- [What to produce] In the entries below, find the line with "(.minu t d a b)" and the line with "(.mulhu t d a b)"; give again those lines and every line between them, exactly.

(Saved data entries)
Segment Open
-- ==== Sys2Proof/Syntax.lean ====
section
/-! DEFINITION. The 21 commands of 30_encoding.md R62, one constructor per row, and the steps of the host
(30_encoding.md R69, 70_reset_and_hazards.md R199). -/

namespace Sys2Proof

/-- The byte order `ORD` of `EXT` and `COMPOSE` (R9, R61). -/
inductive ByteOrder where
  | be
  | le
deriving DecidableEq, Repr

/-- The length code `LEN` of `EXT` and `COMPOSE` (R9, R61): 1, 2, 4 or 8 bytes. -/
inductive Length where
  | b
  | h
  | w
  | d
deriving DecidableEq, Repr

/-- The commands, one constructor per row of the opcode map (R62). The two `.B` rows have a don't-care `ORD`, kept as
an argument so that no bit of the word is dropped (log entry 12). -/
inductive Instr where
  | extB (ord : ByteOrder)
  | extHBe
  | extHLe
  | extWBe
  | extWLe
  | extDBe
  | extDLe
  | composeB (ord : ByteOrder)
  | composeHBe
  | composeHLe
  | composeWBe
  | composeWLe
  | composeDBe
  | composeDLe
  | sumclr
  | sumadd
  | swap
  | unswap
  | convertW
  | convertB
  | clrerr
deriving DecidableEq, Repr

/-- The sizes of a register-block access other than one 32-bit word (R153). -/
inductive OddSize where
  | byte
  | half
  | double
  | burst
deriving DecidableEq, Repr

/-- One step of the host (R69, R199). A register is named by its offset in the 256-byte block at `REG_BASE` (R11). -/
inductive HostStep where
  /-- `wr REG, v`: a 32-bit register write (R151); at offset 0 it is a command (R150). -/
  | writeReg (off : BitVec 8) (v : Word)
  /-- `rd REG`: a 32-bit register read (R153). -/
  | readReg (off : BitVec 8)
  /-- An access to the block of another size, which has no meaning (R153, U13). -/
  | oddAccess (size : OddSize) (off : BitVec 8)
  /-- `mw a, b0 b1 …`: host memory writes (R57, R69). -/
  | writeMem (a : Nat) (bs : List Byte)
  /-- `mr a, n`: a host memory read of `n` bytes (R57, R69). -/
  | readMem (a n : Nat)
  /-- The reset event (R190). -/
  | reset
  /-- A command word written to `CMD` with the reset line falling while the command runs (R191, U8). -/
  | resetDuring (w : Word)
deriving DecidableEq, Repr

/-- What the host gets back from a read (R199). -/
inductive HostReply where
  | word (v : Word)
  | bytes (bs : List Byte)
deriving DecidableEq, Repr

end Sys2Proof
end

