-- ==== Sys2Proof/Tests/Slice0.lean ====
section
/-! SUPPORT. Tests: expected values are the spec's (95_test_vectors.md, with the section named), never the model's own;
and one witness for each statement's hypotheses, clause by clause. -/

namespace Sys2Proof.Tests

open Sys2Proof Sys2Proof.Machine

/-! ### Helpers -/

/-- A state after reset but for its input cursor and memory. -/
def cur (base len pos : Word) (m : Memory) : State :=
  { State.reset with curBase := base, curLen := len, curPos := pos, mem := m }

/-- A state after reset but for its output cursor and colour. -/
def out (base cap pos pixel : Word) (alpha : Byte) : State :=
  { State.reset with outBase := base, outCap := cap, outPos := pos, pixel := pixel, alpha := alpha }

/-- A state after reset about to take one host step. -/
def host (h : HostStep) : State := { State.reset with hostQueue := [h] }

/-- Does the outcome meet a check of its next state? -/
def after (o : Host.Outcome State Fault Refusal) (p : State → Bool) : Bool :=
  match o with
  | .next t => p t
  | _ => false

/-- `RESULT`, `CUR_POS` and the word `STATUS` after a command. -/
def gives (o : Host.Outcome State Fault Refusal) (r : DWord) (pos st : Word) : Bool :=
  after o (fun t => t.result == r && t.curPos == pos && statusWord t == st)

/-- `STATUS` after a command, everything else as in `s`. -/
def traps (i : Instr) (s : State) (st : Word) : Bool :=
  after (exec i s) (fun t => statusWord t == st && t == { s with err := t.err, cause := t.cause })

/-- The memory of section 2.1. -/
def mem8 : Memory :=
  [(0x1000, 0x12), (0x1001, 0x34), (0x1002, 0x56), (0x1003, 0x78), (0x1004, 0x9A), (0x1005, 0xBC), (0x1006, 0xDE),
   (0x1007, 0xF0)]

/-- The cursor of section 2.1. -/
def c0 : State := cur 0x1000 8 0 mem8

/-- The same at `CUR_POS` = 4. -/
def c4 : State := cur 0x1000 8 4 mem8

/-- The `OPERAND` of section 2.2. -/
def op0 : State := { State.reset with operand := 0xF0DEBC9A78563412 }

/-- The same with another operand. -/
def opd (v : DWord) : State := { State.reset with operand := v }

/-- The pixel of the first line of section 2.4. -/
def px0 : State := out 0x2000 8 0 0x80112233 0xFF

/-- The base state of the precondition table V-C4. -/
def vc4 : State :=
  { State.reset with
    yBase := 0x100, yLen := 4, uBase := 0x200, uLen := 1, vBase := 0x300, vLen := 1, width := 2, height := 2,
    yStride := 2, uvStride := 1, dstBase := 0x400, dstCap := 16 }

/-- The two pixels of V-C5. -/
def vc5 : State :=
  { vc4 with height := 1, mem := [(0x100, 0xEB), (0x101, 0x10), (0x200, 0x80), (0x300, 0x80)] }

/-- The 3x3 frame of V-C1. -/
def vc1 : State :=
  { State.reset with
    yBase := 0x100, yLen := 11, uBase := 0x200, uLen := 4, vBase := 0x300, vLen := 4, width := 3, height := 3,
    yStride := 4, uvStride := 2, dstBase := 0x401, dstCap := 36,
    mem := [(0x100, 0x10), (0x101, 0x51), (0x102, 0x91), (0x104, 0xEB), (0x105, 0x29), (0x106, 0x80), (0x108, 0xC8),
            (0x109, 0x64), (0x10A, 0x3C), (0x200, 0x80), (0x201, 0x36), (0x202, 0xF0), (0x203, 0x5A), (0x300, 0x80),
            (0x301, 0x22), (0x302, 0x6E), (0x303, 0xF0)] }

/-- The 36 bytes that V-C1 gives. -/
def vc1Bytes : List Byte :=
  [0x00, 0x00, 0x00, 0xFF, 0x4C, 0x4C, 0x4C, 0xFF, 0x01, 0xFF, 0x00, 0xFF, 0xFF, 0xFF, 0xFF, 0xFF, 0x1D, 0x1D, 0x1D,
   0xFF, 0x00, 0xEC, 0x00, 0xFF, 0xFF, 0xB9, 0xB9, 0xFF, 0xFF, 0x45, 0x45, 0xFF, 0x00, 0x00, 0xE6, 0xFF]

/-! ### Well-formedness: an ill-formed term for each check -/

theorem test_wf_write_misaligned : (HostStep.writeReg 0x09 0).wf = false := by decide
theorem test_wf_read_misaligned : (HostStep.readReg 0x72).wf = false := by decide
theorem test_wf_not_a_word : (HostStep.oddAccess .half 0x08).wf = false := by decide
theorem test_wf_write_past_memory : (HostStep.writeMem 0xFFFFFFFF [1, 2]).wf = false := by decide
theorem test_wf_read_past_memory : (HostStep.readMem 0xFFFFFFFE 3).wf = false := by decide
theorem test_wf_edges : (HostStep.writeReg 0x6C 0).wf = true ∧ (HostStep.readReg 0x70).wf = true ∧
    (HostStep.writeMem 0xFFFFFFFF [1]).wf = true ∧ (HostStep.readMem 0xFFFFFFFE 2).wf = true := by decide
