-- ==== Sys2Proof/Machine/Regs.lean ====
section
/-!
DEFINITION. The registers of I/O space (R12 to R16, R523): their addresses, their fields with access code and reset
value, their lock bits, and which of them the always-on well keeps. Each register's rule of the spec stands beside it.
-/
namespace Sys2Proof.Machine

/-- The access codes of R12. -/
inductive Acc where
  | ro
  | rw
  | w1c
  | w1s
  | wo
  | rwl
deriving DecidableEq, Repr

/-- A field of a register: lowest bit, width, access, reset value, and the range of its values that are no reserved
encoding (R16). -/
structure Fld where
  lo   : Nat
  w    : Nat
  acc  : Acc
  rst  : Nat
  okLo : Nat
  okHi : Nat
deriving DecidableEq, Repr

/-- A reference to a field of the register at an address. -/
structure FRef where
  addr : Nat
  lo   : Nat
  w    : Nat
deriving DecidableEq, Repr

/-- A family of registers: register (i, j) with i < n1 and j < n2 lies at base + i * s1 + j * s2. lockA + i * lockS is the
register of its lock bit (0: no RWL field); mOnly: writes from below M are ignored; aon: kept by the always-on well. -/
structure RegDesc where
  base  : Nat
  n1    : Nat
  s1    : Nat
  n2    : Nat
  s2    : Nat
  flds  : List Fld
  lockA : Nat
  lockS : Nat
  lockB : Nat
  mOnly : Bool
  aon   : Bool
deriving DecidableEq, Repr

/-- A field of which every value is defined. -/
def fld (lo w : Nat) (acc : Acc) (rst : Nat) : Fld := ⟨lo, w, acc, rst, 0, 2 ^ w - 1⟩
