-- ==== Sys2Proof/Machine/Ctl.lean ====
section
/-!
DEFINITION. The control registers that MFC and MTC name (R48): numbers, scope, the levels that may read and write them,
and their fields (R49, R50, R55, R63, R69, R113, R164, R229, R273, R380, R385, R435, R489).
-/
namespace Sys2Proof.Machine

/-- A run of n control registers of one layout from number num. core: of core scope; rd, wr: the lowest level that may
read and write (wr = 4: read-only at every level). -/
structure CrDesc where
  num  : Nat
  n    : Nat
  core : Bool
  rd   : Nat
  wr   : Nat
  flds : List Fld
deriving DecidableEq, Repr

/-- A register of one field of 64 bits. -/
def fullWord : List Fld := [fld 0 64 .rw 0]

/-- An exception set at base b, of level l (R55). -/
def excSet (b l : Nat) : List CrDesc :=
  [⟨b, 1, false, l, l, [fld 12 52 .rw 0]⟩,
   ⟨b + 1, 2, false, l, l, fullWord⟩,
   ⟨b + 3, 1, false, l, l, [fld 0 12 .rw 0]⟩,
   ⟨b + 4, 1, false, l, l, fullWord⟩,
   ⟨b + 5, 1, false, l, l, [fld 0 7 .rw 0]⟩,
   ⟨b + 6, 1, false, l, l, [⟨0, 7, .rw, 0, 1, 64⟩]⟩,
   ⟨b + 7, 1, false, l, l, [fld 0 2 .rw 0]⟩,
   ⟨b + 8, 2, false, l, l, fullWord⟩,
   ⟨b + 0x10, 2, false, l, l, fullWord⟩,
   ⟨b + 0x12, 1, false, l, l, [fld 0 12 .rw 0]⟩,
   ⟨b + 0x13, 1, false, l, l, fullWord⟩,
   ⟨b + 0x14, 1, false, l, l, [fld 0 7 .rw 0]⟩,
   ⟨b + 0x15, 1, false, l, l, [⟨0, 7, .rw, 0, 1, 64⟩]⟩]

/-- STATUS, FCSR, MCSTAT, the modulo descriptors and the return stack (R49, R50, R435, R69, R63). -/
def crGeneral : List CrDesc :=
  [⟨0x000, 1, false, 0, 1, [fld 4 3 .rw 0, fld 3 1 .ro 1, fld 2 1 .ro 0, fld 0 2 .ro 3]⟩,
   ⟨0x001, 1, false, 0, 0, [fld 0 12 .rw 0]⟩,
   ⟨0x070, 1, false, 3, 3, [fld 1 1 .ro 0, fld 0 1 .rw 0]⟩,
   ⟨0x190, 4, false, 0, 0, fullWord⟩,
   ⟨0x194, 4, false, 0, 0, [⟨0, 33, .rw, 0, 0, 2 ^ 32⟩]⟩,
   ⟨0x1C0, 1, false, 1, 1, [⟨4, 5, .rw, 0, 0, 16⟩, fld 1 1 .w1c 0, fld 0 1 .rw 0]⟩,
   ⟨0x1C1, 16, false, 1, 1, fullWord⟩]

/-- The translation registers (R163, R164). -/
def crXlat : List CrDesc :=
  [⟨0x100, 1, false, 1, 1, [fld 12 44 .rw 0, ⟨10, 2, .rw, 0, 0, 2⟩, fld 9 1 .rw 0, fld 3 6 .rw 12, fld 2 1 .rw 0]⟩,
   ⟨0x101, 1, false, 1, 1, [fld 54 10 .rw 0, fld 12 40 .rw 0, fld 8 4 .rw 0, fld 3 5 .rw 0, fld 0 2 .rw 0]⟩,
   ⟨0x102, 1, false, 1, 1, [fld 0 28 .rw 0]⟩,
   ⟨0x103, 1, false, 1, 1, fullWord⟩,
   ⟨0x104, 1, false, 1, 1, [fld 0 16 .rw 0]⟩,
   ⟨0x105, 1, true, 1, 1, [⟨0, 4, .rw, 0, 0, 8⟩]⟩,
   ⟨0x106, 3, false, 1, 1, [fld 12 52 .rw 0, ⟨0, 6, .rw, 12, 12, 30⟩]⟩,
   ⟨0x109, 1, false, 1, 4, [fld 3 61 .ro 0]⟩,
   ⟨0x10A, 1, false, 1, 4, [fld 8 6 .ro 0, fld 0 1 .ro 0]⟩,
   ⟨0x10B, 1, true, 1, 1, [⟨0, 16, .rw, 0xACE1, 1, 65535⟩]⟩,
   ⟨0x10C, 1, true, 1, 4, [fld 0 64 .ro 0]⟩,
   ⟨0x110, 1, false, 2, 2, [fld 52 12 .rw 0, fld 12 40 .rw 0, fld 11 1 .rw 0, fld 5 6 .rw 12, fld 0 1 .rw 0]⟩,
   ⟨0x111, 1, false, 2, 2, [fld 12 40 .rw 0, fld 2 3 .rw 0]⟩,
   ⟨0x112, 1, true, 2, 4, [fld 0 32 .ro 0]⟩,
   ⟨0x180, 1, false, 0, 0, [fld 0 32 .rw 0]⟩,
   ⟨0x400, 1, false, 2, 2, [fld 13 10 .rw 0, fld 12 1 .rw 0, fld 0 12 .rw 0]⟩,
   ⟨0x401, 1, false, 2, 2, [fld 0 6 .rw 0]⟩]

/-- Decode table, counters, takes, slate alarms and enclave registers (R112, R113, R489, R229, R273, R385). -/
def crUnits : List CrDesc :=
  [⟨0x200, 1, true, 1, 2, [fld 0 12 .rw 0]⟩,
   ⟨0x201, 1, false, 1, 2, [fld 12 1 .rw 0, fld 0 12 .rw 0]⟩,
   ⟨0x202, 1, true, 1, 4, [fld 0 64 .ro 0]⟩,
   ⟨0x203, 1, false, 2, 2, [fld 4 6 .rw 0, ⟨0, 4, .rw, 0, 0, 8⟩]⟩,
   ⟨0x204, 1, false, 2, 4, [fld 0 64 .ro 0]⟩,
   ⟨0x205, 1, false, 1, 4, [fld 4 4 .ro 0, fld 0 4 .ro 0]⟩,
   ⟨0x300, 1, false, 1, 1, [⟨17, 2, .rw, 1, 1, 2⟩, fld 16 1 .rw 0, fld 8 8 .rw 0, fld 0 8 .rw 0]⟩,
   ⟨0x301, 1, false, 1, 1, [fld 0 8 .rw 0]⟩,
   ⟨0x302, 6, false, 1, 1, [fld 15 4 .rw 0, fld 0 12 .rw 0]⟩,
   ⟨0x308, 8, false, 1, 1, [fld 0 48 .rw 0]⟩,
   ⟨0x380, 8, false, 0, 4, [fld 0 64 .ro 0]⟩,
   ⟨0x388, 1, false, 0, 4, [fld 0 3 .ro 4]⟩,
   ⟨0x390, 1, false, 1, 1, fullWord⟩,
   ⟨0x391, 1, false, 1, 1, [fld 2 1 .w1c 0, fld 0 2 .rw 0]⟩,
   ⟨0x392, 1, false, 2, 2, fullWord⟩,
   ⟨0x393, 1, false, 2, 2, [fld 2 1 .w1c 0, fld 0 2 .rw 0]⟩,
   ⟨0x394, 1, false, 3, 3, fullWord⟩,
   ⟨0x395, 1, false, 3, 3, [fld 2 1 .w1c 0, fld 0 2 .rw 0]⟩,
   ⟨0x500, 1, false, 0, 4, [fld 12 3 .ro 0, fld 0 12 .ro 0]⟩,
   ⟨0x501, 1, false, 2, 2, [fld 0 2 .rw 0]⟩,
   ⟨0x502, 1, false, 3, 3, [fld 0 2 .rw 0]⟩]

/-- Every control register. -/
def crTable : List CrDesc :=
  crGeneral ++ excSet 0x010 1 ++ excSet 0x030 2 ++ excSet 0x050 3 ++ crXlat ++ crUnits

/-- The control register of a number, if a chapter assigns it (R48). -/
def crAt (num : Nat) : Option CrDesc := crTable.find? fun d => d.num ≤ num && num < d.num + d.n

/-- A control register's reset value; 0 for a number not assigned. -/
def crReset (num : Nat) : Word := match crAt num with
  | some d => fldsReset d.flds
  | none => 0

/-- The event codes of R490; a PMSEL EVENT of any other code is a reserved encoding, but for 0. -/
def pmEventOk (e : Nat) : Bool :=
  [0, 0x001, 0x002, 0x010, 0x011, 0x012, 0x013, 0x014, 0x018, 0x019, 0x01A, 0x01B, 0x01C, 0x01D, 0x020, 0x021, 0x022,
   0x030, 0x031, 0x032, 0x033, 0x034, 0x040, 0x041, 0x042].contains e

end Sys2Proof.Machine
end

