/-- SZK names a load (R88). -/
def loadSzk (k : Nat) : Bool := k < 10
/-- SZK names a store (R88). -/
def storeSzk (k : Nat) : Bool := k == 0 || k == 2 || k == 4 || (6 ≤ k && k < 10)
/-- A pair register is even (R88, R94). -/
def pairOk (k d : Nat) : Bool := k != 7 || d % 2 == 0
/-- The predicate code and its operands (R129). -/
def pcOk (pc ew vb : Nat) : Bool :=
  pc < 14 && !((pc == 10 || pc == 11) && ew < 2) && !((pc == 12 || pc == 13) && vb % 2 == 1)

/-- Whether a thread instruction's operands make a reserved encoding (R75). -/
def reservedEnc : Instr → Bool
  | .load _ d _ k _ _ => !(loadSzk k && pairOk k d)
  | .store _ d _ k _ _ => !(storeSzk k && pairOk k d)
  | .loadx _ d a k _ m f =>
    !(loadSzk k && pairOk k d && amfOk m f) || (1 ≤ m.val && k.val < 8 && (d == a || (k.val == 7 && d.val + 1 == a.val)))
  | .storex _ d _ k _ m f => !(storeSzk k && pairOk k d && amfOk m f)
  | .ldi _ d a k o _ => !(k.val < 8 && pairOk k d) || (o && a.val != 0)
  | .iold _ _ _ k _ => !(k.val ≤ 6)
  | .iost _ _ _ k _ => !(k.val ≤ 6 && k.val % 2 == 0)
  | .swap _ q d _ b => q && (d.val % 2 == 1 || b.val % 2 == 1)
  | .cas _ q d _ b => q && (d.val % 2 == 1 || b.val % 2 == 1)
  | .fetchAdd _ q d _ b => q && (d.val % 2 == 1 || b.val % 2 == 1)
  | .fetchAnd _ q d _ b => q && (d.val % 2 == 1 || b.val % 2 == 1)
  | .fetchOr _ q d _ b => q && (d.val % 2 == 1 || b.val % 2 == 1)
  | .fetchMax _ q d _ b => q && (d.val % 2 == 1 || b.val % 2 == 1)
  | .fetchMaxu _ q d _ b => q && (d.val % 2 == 1 || b.val % 2 == 1)
  | .mfc _ _ n => (crAt n.toNat).isNone
  | .mtc _ _ n => (crAt n.toNat).isNone
  | .rdslateu _ d b => d == b
  | .repG _ g _ => g.val == 0
  | .pscan _ _ _ vb ew pc => !pcOk pc ew vb
  | .unpack _ _ g _ ew => ew.val < 2 || g.val + 1 > 8 * 2 ^ ew.val
  | .redmin _ _ _ _ ew x => x.val ≥ 4 || (x.val ≥ 2 && ew.val < 2)
  | .redmax _ _ _ _ ew x => x.val ≥ 4 || (x.val ≥ 2 && ew.val < 2)
  | .sscan _ _ _ h ew pc => !pcOk pc ew h
  | .sdict _ _ _ _ ew _ => ew.val < 2
  | .aaddf _ _ _ _ ty x => ty.val ≥ 2 || x.toNat ≥ 64
  | .amacf _ _ v _ ty x => ty.val ≥ 2 || x.toNat ≥ 64 || v.val % 2 == 1
  | .ardw _ _ _ x => x.toNat ≥ 72
  | .awrw _ _ _ x => x.toNat ≥ 72
  | _ => false

/-- Bits lo to lo + n - 1 of an instruction word. -/
def wf (w : BitVec 32) (lo n : Nat) : Nat := w.toNat / 2 ^ lo % 2 ^ n
/-- The register that five bits of a word name. -/
def wr5 (w : BitVec 32) (lo : Nat) : Rn := Fin.ofNat 32 (wf w lo 5)

/-- The INT word of a function code (R81). -/
def decInt (t : Tid) (d a b : Rn) (fn : Nat) : Option Instr :=
  match fn with
  | 0x000 => some (.add t d a b)
  | 0x001 => some (.sub t d a b)
  | 0x002 => some (.and t d a b)
  | 0x003 => some (.or t d a b)
  | 0x004 => some (.xor t d a b)
  | 0x005 => some (.andn t d a b)
  | 0x006 => some (.orn t d a b)
  | 0x007 => some (.slt t d a b)
  | 0x008 => some (.sltu t d a b)
  | 0x009 => some (.min t d a b)
  | 0x00A => some (.max t d a b)
  | 0x00B => some (.minu t d a b)
  | 0x00C => some (.maxu t d a b)
  | 0x010 => some (.sll t d a b)
  | 0x011 => some (.srl t d a b)
  | 0x012 => some (.sra t d a b)
  | 0x013 => some (.ror t d a b)
  | 0x020 => some (.mul t d a b)
  | 0x021 => some (.mulh t d a b)
  | 0x022 => some (.mulhu t d a b)
  | 0x024 => some (.div t d a b)
  | 0x025 => some (.divu t d a b)
  | 0x026 => some (.rem t d a b)
  | 0x027 => some (.remu t d a b)
  | 0x030 => if b = 0 then some (.clz t d a) else none
  | 0x031 => if b = 0 then some (.ctz t d a) else none
  | 0x032 => if b = 0 then some (.popc t d a) else none
  | 0x033 => if b = 0 then some (.bswap t d a) else none
  | 0x034 => if b = 0 then some (.sextb t d a) else none
  | 0x035 => if b = 0 then some (.sexth t d a) else none
  | 0x036 => if b = 0 then some (.sextw t d a) else none
  | 0x037 => if b = 0 then some (.zextw t d a) else none
  | _ => none
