/-- A transaction whose last answer has come ends (R193, R194, R201): kept evictions are its answers' data. -/
def State.homeFinish (s : State) (line : Nat) : State :=
  let r := s.line line
  match r.txn with
  | none => s
  | some t =>
    if t.snp != [] || t.evx != [] then s
    else
      let gone := r.evict.filter fun c => c.2.consumed
      let wb := gone.any fun c => c.2.dirty
      let r1 : LineRec := gone.foldl (fun r c => r.dropAgent (agentOf c.1)) { r with txn := none }
      let s := s.setLine line r1
      let s := if wb then s.cleanLine line else s
      let s := match t.req with
        | .rdS a =>
          let s := if t.dirty then s.cleanLine line else s
          let r := (s.line line).addAgent a
          let s := s.setLine line { r with
            dir := .shared,
            fh := match a with | .die d => some d.val | _ => if r1.dir = DirSt.shared then r1.fh else none }
          s.grant (match a with | .die _ => .goF | _ => .goS) a line (some false)
        | .rdX a =>
          let r := s.line line
          let s := s.setLine line { ({ r with dp := [], rp := [] } : LineRec).addAgent a with dir := .owned, fh := none }
          s.grant .goE a line (some (t.dirty && !wb))
        | .upg a =>
          let r := s.line line
          let held := r.present a && r1.dir = DirSt.shared
          let s := s.setLine line { ({ r with dp := [], rp := [] } : LineRec).addAgent a with dir := .owned, fh := none }
          s.grant .goE a line (if held then none else some (t.dirty && !wb))
        | .cur a => if a = Agent.hub then s.orphan line t.dirty else s.grantNc a line (some (s.curData line))
        | .binv w =>
          let s := s.cleanLine line
          let s := s.setLine line { (s.line line) with dir := .free, fh := none, dp := [], rp := [] }
          match (s.line w).txn with
          | some x => s.homeGo w x.req
          | none => s
        | .wr _ _ _ _ _ => s
      (s.consumeKept line).homeRun line

/-- The requests of an agent that its credits are in use for (R33, R196). -/
def State.inUse (s : State) (mine : Agent → Bool) : Nat :=
  let of (q : HomeReq) : Bool := match q.by with | some a => mine a | none => false
  (s.lines.map fun c => ((c.2.txn.toList.map (·.req) ++ c.2.queue ++ c.2.out).filter of).length).sum
    + (s.msgs.filter fun m => agentDie m.agent != none && mine m.agent && (m.kind == .goE || m.kind == .goF || m.kind == .goS)).length

/-- Whether an agent holds a credit for another request (R33): 256 for each cluster of a die, 2,048 for each P-link. -/
def State.hasCredit (s : State) : Agent → Bool
  | .die d => s.inUse (fun b => b == .die d) < 5 * 256
  | .pkg p => s.inUse (fun b => match b with | .pkg q => s.plinkTo q.val == s.plinkTo p.val | _ => false) < 2048
  | .hub => true

/-- A request for a line homed in another package is forwarded to that home over a P-link (R205). -/
def State.forward (s : State) (line : Nat) (req : HomeReq) : State :=
  let r := s.line line
  (s.setLine line { r with out := r.out ++ [req] }).packetOut (.pkg (Fin.ofNat 16 (homeP (line * 64)))) line

/-- A request arrives at its home (R193, R194): it waits behind an active transaction, or behind the back-invalidation of the
set victim where the set is full. -/
def State.homeReq (s : State) (a : Agent) (line : Nat) (req : HomeReq) (vict : Option Nat) : State :=
  if !s.hears a then s.stale a
  else if !s.reaches a || !s.hasCredit a then s
  else if !s.homedHere (line * 64) then (if agentDie a != none then s.forward line req else s)
  else
    let r := s.line line
    if r.txn.isSome || r.queue != [] then s.setLine line { r with queue := r.queue ++ [req] }
    else s.homeStart line req vict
Segment Closed
- [Written solution]
  | 0x00B => some (.minu t d a b)
  | 0x00C => some (.maxu t d a b)
  | 0x010 => some (.sll t d a b)
  | 0x011 => some (.srl t d a b)
  | 0x012 => some (.sra t d a b)
  | 0x013 => some (.ror t d a b)
  | 0x020 => some (.mul t d a b)
  | 0x021 => some (.mulh t d a b)
  | 0x022 => some (.mulhu t d a b)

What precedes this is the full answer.